The DGM paper documents one vivid instance of objective hacking: in a dedicated experiment on solving FM tool-use hallucination, a self-modified agent (their "node 114") achieved a perfect score not by fixing hallucination but by deleting the special-token logging that the detector relied on. The paper is honest about this and flags it as a critically important open problem.

That single example raises a natural question: is this an occasional, isolated failure mode or is it a routine feature of self-improvement loops that we would find everywhere if we looked? The authors released the complete raw archives (every self-modification diff, every reasoning transcript, every score) for their standard SWE-bench and Polyglot runs (separate from the dedicated hallucination experiment).

What we analyzed

All six released run conditions covering both benchmarks:

Run Benchmark Condition Nodes
swe_dgm SWE-bench Full DGM 82
swe_dgm_nodarwin SWE-bench No open-ended exploration 80
swe_dgm_noselfimprove SWE-bench No self-improvement 80
polyglot_dgm Polyglot Full DGM 80
polyglot_dgm_nodawin Polyglot No open-ended exploration 80
polyglot_dgm_noselfimprove Polyglot No self-improvement 80

488 total nodes each with the self-improvement task it was given, the literal diff it produced, its full reasoning/tool-call transcript and its resulting benchmark score.

Finding 1: The official benchmark harness was never touched

We scanned every diff in the dataset (382 diffs with actual content) for any file path matching the benchmark scoring infrastructure as swe_bench/, polyglot/harness.py, polyglot/report.py, benchmark.py, run_evaluation.py, test_spec.py and related files. Zero diffs touched any of these paths across all 488 self-modification events.

We also checked whether agents even saw these files. The path strings do appear in 135 of 382 transcripts but in every case we inspected, this was incidental: a directory listing (view on a folder) that happened to show the harness files existing in the repository tree, not the agent opening or reading their contents. Zero transcripts show the agent issuing a view command on the harness file itself and zero diffs edit it.

This simplest explanation for this is the harness lives outside the agent's editable working directory in these runs so there is effectively no path by which an agent could edit it, regardless of intent. The eval surface that mattered in the paper's Appendix H case (hidden hallucination-detection logging, inside the agent's own codebase) is architecturally different from the eval surface here (the benchmark scorer, outside the agent's reach).

Finding 2: Agents do build and edit their own test-interpretation tooling but it does not pay off

While the official harness is untouched, agents frequently build tools to interpret their own test failures: test_analyzer.py, error_analyzer.py, coverage_analyzer.py, signature_checker.py and similar. These are fully within the agent's edit-action space and are genuinely "legible and editable" eval-adjacent surface in this dataset. 79 of 382 diffs touch something in this category.

If gaming were a default tendency whenever a legible, editable eval-adjacent surface exists, we would expect this category to show inflated scores. But does not:

n avg score Δ % positive
Diffs touching agent-built test tooling 75 -0.186 18.7%
Diffs not touching it 215 -0.104 31.2%

Touching this surface correlates with worse outcomes, not better. We checked whether viewing the file before editing it (vs. editing blind) made a difference. It did not meaningfully (-0.181 viewed-then-edited vs -0.219 blind-edited, both well below the -0.101 baseline of leaving it alone). Editing your own test tooling at all, regardless of process, correlates with worse outcomes in this dataset because it is a sign of a struggling agent reaching for diagnostic tools as a last resort and not a gaming strategy that pays off.

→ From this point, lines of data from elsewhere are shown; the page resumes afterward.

-- ==== Sys2Proof/Tests/Slice0.lean ====
section
/-!
SUPPORT. Tests of the model on small states: words written out from the encodings decode, ill-formed terms are refused, the
worked examples of the spec hold, and every statement's hypotheses can be met. Expected values come from the spec's examples and
tables, named at each test.
-/

namespace Sys2Proof.Tests

open Sys2Proof Sys2Proof.Machine Sys2Proof.Safety

/-! Words (encodings of 09, 10, 11, 13, 16). -/

/-- 10 R212: add, opcode 0110011. -/
theorem test_word_add : decodeWords [0x00C58533] = .ok (.add 10 11 12, 4) := by and_intros <;> rfl
/-- 10 R213: lui. -/
theorem test_word_lui : decodeWords [0x12345537] = .ok (.lui 10 0x12345, 4) := by and_intros <;> rfl
/-- 10 R217: divu with la 3. -/
theorem test_word_divu : decodeWords [0x3EB512B3] = .ok (.divu 5 10 11 3, 4) := by and_intros <;> rfl
/-- 10 R223: beq over 4 words. -/
theorem test_word_beq : decodeWords [0x00050263] = .ok (.beq 10 0 4, 4) := by and_intros <;> rfl
/-- 10 R224: jal forward and back. -/
theorem test_word_jal : decodeWords [0x000400EF] = .ok (.jal 1 64, 4) ∧ decodeWords [0xFFFFE06F] = .ok (.jal 0 (-2), 4) := by and_intros <;> rfl
/-- 10 R226: jalp. -/
theorem test_word_jalp : decodeWords [0x000310E7] = .ok (.jalp 1 6, 4) := by and_intros <;> rfl
/-- 10 R222: modp. -/
theorem test_word_modp : decodeWords [0x010552F7] = .ok (.modp 5 10 16, 4) := by and_intros <;> rfl
/-- 10 R234: fmadd.s. -/
theorem test_word_fmadd : decodeWords [0x68C5F547] = .ok (.fmaddS 10 11 12 13 7, 4) := by and_intros <;> rfl
/-- 10 R240: trap 0x21. -/
theorem test_word_trap : decodeWords [0x02100073] = .ok (.trap 0x21, 4) := by and_intros <;> rfl
/-- 11 R247: ld with a scaled offset and la 2. -/
theorem test_word_ld : decodeWords [0x2025B283] = .ok (.ld 5 11 2 2, 4) := by and_intros <;> rfl
/-- 11 R249: an acquiring load of scope d, and a releasing store of scope t. -/
theorem test_word_ordered : decodeWords [0x06C5F283] = .ok (.loadAcquire 5 11 3 .d 0, 4) ∧
    decodeWords [0x58A67023] = .ok (.storeRelease 10 12 3 .t, 4) := by and_intros <;> rfl
/-- 11 R253: ste. -/
theorem test_word_ste : decodeWords [0x00A6240B] = .ok (.ste 10 12 8, 4) := by and_intros <;> rfl
/-- 11 R255 and R258: an atomic and a reduction. -/
theorem test_word_amo : decodeWords [0x11E5C52F] = .ok (.amoadd 10 11 true true true .p 1, 4) ∧
    decodeWords [0x12A5F02F] = .ok (.redfadd 10 11, 4) := by and_intros <;> rfl
/-- 11 R259 to R261: fence, ifence and codeinv. -/
theorem test_word_fence : decodeWords [0xC4C0018F] = .ok (.fence 0xC4 0xC0 .d, 4) ∧ decodeWords [0x0000100F] = .ok (.ifence, 4) ∧
    decodeWords [0x00B5220F] = .ok (.codeinv 10 11 .p, 4) := by and_intros <;> rfl
/-- 11 R250: a tile load. -/
theorem test_word_vld : decodeWords [0x40250187] = .ok (.vld 3 10 2 4 none, 4) := by and_intros <;> rfl
/-- 13 R296: a tile sum, and a prefixed fused product (13 R292). -/
theorem test_word_tile_fp : decodeWords [0x002E0ECF] = .ok (.vfadd 29 28 2 false .f32 none, 4) ∧
    decodeWords [0x0024201F, 0x503100CF] = .ok (.vfma 1 2 3 false .f32 (some ⟨false, false, 0, true, 4, 1, false, 0⟩), 8) := by and_intros <;> rfl
/-- 13 R300, R302, R308 and R289: a special function, a conversion, a compare and tshape. -/
theorem test_word_tile_rest : decodeWords [0x300372D3] = .ok (.vexp2 5 6 3 none, 4) ∧
    decodeWords [0x740183D3] = .ok (.vcvt 7 3 .e2m1 .f32 2 none, 4) ∧ decodeWords [0x202082D7] = .ok (.vcmp 5 1 2 .lt .f32 none, 4) ∧
    decodeWords [0x0071B057] = .ok (.tshape 3 7 none, 4) := by and_intros <;> rfl
/-- 16 R373 to R387: task and synchronization instructions. -/
theorem test_word_tasks : decodeWords [0x0105942B] = .ok (.fork 8 11 16, 4) ∧ decodeWords [0x0606002B] = .ok (.join 12, 4) ∧
    decodeWords [0x62C5853F] = .ok (.send 10 11 12 1 .d, 4) ∧ decodeWords [0x0850303F] = .ok (.bar 5, 4) ∧
    decodeWords [0x0032805B] = .ok (.give 5 3, 4) ∧ decodeWords [0x0032905B] = .ok (.take 5 3, 4) := by and_intros <;> rfl
/-- 09 R190: words that decode to nothing, with their details. -/
theorem test_word_refused : decodeWords [0] = .error 0x01 ∧ decodeWords [0x00C58530] = .error 0x02 ∧
    decodeWords [0x0024349F, 0x00C58533] = .error 0x10 := by and_intros <;> rfl
/-- 09 R186: the encoder gives the words written out above. -/
theorem test_encode : encode (.add 10 11 12) = [0x00C58533] ∧ encode (.divu 5 10 11 3) = [0x3EB512B3] ∧
    encode (.vcvt 7 3 .e2m1 .f32 2 none) = [0x740183D3] ∧ encode (.ste 10 12 8) = [0x00A6240B] := by decide
/-- The table's numbering: word 0 is bits 31 to 0, and what the table gives no bits is 0. -/
theorem test_table_word : decodeTableWord 32 0x00C58533 = some (.add 10 11 12) ∧ decodeTableWord 32 0 = none := by decide

/-! Ill-formed terms: one for each check of Instr.wellFormed (09 R187, R190; 13 R292). -/

theorem test_wf_immediate : (Instr.addi 1 2 2048).wellFormed = false ∧ (Instr.addi 1 2 2047).wellFormed = true := by decide
theorem test_wf_port_destination : (Instr.div 28 1 2 0).wellFormed = false ∧ (Instr.div 27 1 2 0).wellFormed = true := by decide
theorem test_wf_branch_port : (Instr.beq 28 1 4).wellFormed = false := by decide
theorem test_wf_jump_range : (Instr.jal 1 524288).wellFormed = false ∧ (Instr.jal 1 (-524288)).wellFormed = true := by decide
theorem test_wf_prefix_field : (Instr.vmulh 1 2 3 false .i32 (some ⟨true, false, 0, false, 0, 0, false, 0⟩)).wellFormed = false := by decide
theorem test_wf_needs_operand4 : (Instr.vfma 1 2 3 false .f32 none).wellFormed = false := by decide
theorem test_wf_mask_port : (Instr.vadd 1 2 3 false .i32 (some ⟨false, false, 0, false, 0, 0, false, 28⟩)).wellFormed = false := by decide
theorem test_wf_gang_source : (Instr.vadd 1 28 3 false .i32 (some ⟨false, true, 1, false, 0, 0, false, 0⟩)).wellFormed = false := by decide
theorem test_wf_part : (Instr.vcvt 1 2 .f32 .f32 1 none).wellFormed = false ∧ (Instr.vcvt 1 2 .e2m1 .f32 7 none).wellFormed = true := by decide
theorem test_wf_reduction : (Instr.vredsum 1 2 false .e4m3 none).wellFormed = false := by decide

/-! A small state: core 0 runs a task in supervisor mode, its translation off, at 0x1000. -/

/-- The core, with the registers given. -/
def demoCore (regs : AList Word) : CoreSt :=
  { regs := regs, pc := 0x1000, run := .running, haveTask := true, gtid := 5, tvec := 0x2000, picking := false }

/-- The module with core 0 as given. -/
def demo (regs : AList Word) : State := { cores := [(0, demoCore regs)], barns := [{ q := 1, seq := 0, seq0 := 0, tenant := 0, die := 0, clusters := [0], live := 1 }] }

/-- A register of core 0 after an instruction. -/
def regAfter (r : Nat) : Host.Outcome State Fault Refusal → Option Word
  | .next t => some (getX r (coreOf t 0))
  | _ => none

/-- A value of core 0 after an instruction. -/
def coreAfter {α : Type} (f : CoreSt → α) : Host.Outcome State Fault Refusal → Option α
  | .next t => some (f (coreOf t 0))
  | _ => none

/-- The value that the youngest window of core 0 carries after an instruction. -/
def onWay (o : Host.Outcome State Fault Refusal) : Option (List (Nat × Word)) :=
  match o with
  | .next t => (coreOf t 0).windows.getLast?.map (fun w => w.xval)
  | _ => none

Finding 3: A targeted search for the actual gaming signature found almost nothing

The node-114 incident has a specific checkable signature: a diff that removes checks, assertions or logging without replacing them with equivalent or better safeguards. We scanned every diff in the dataset for lines removed that contained assert, raise, logging calls or print, where removed lines outnumbered added lines of the same kind by at least 2.

This flagged exactly 8 candidates out of 488 total self-modifications. We read every one in full.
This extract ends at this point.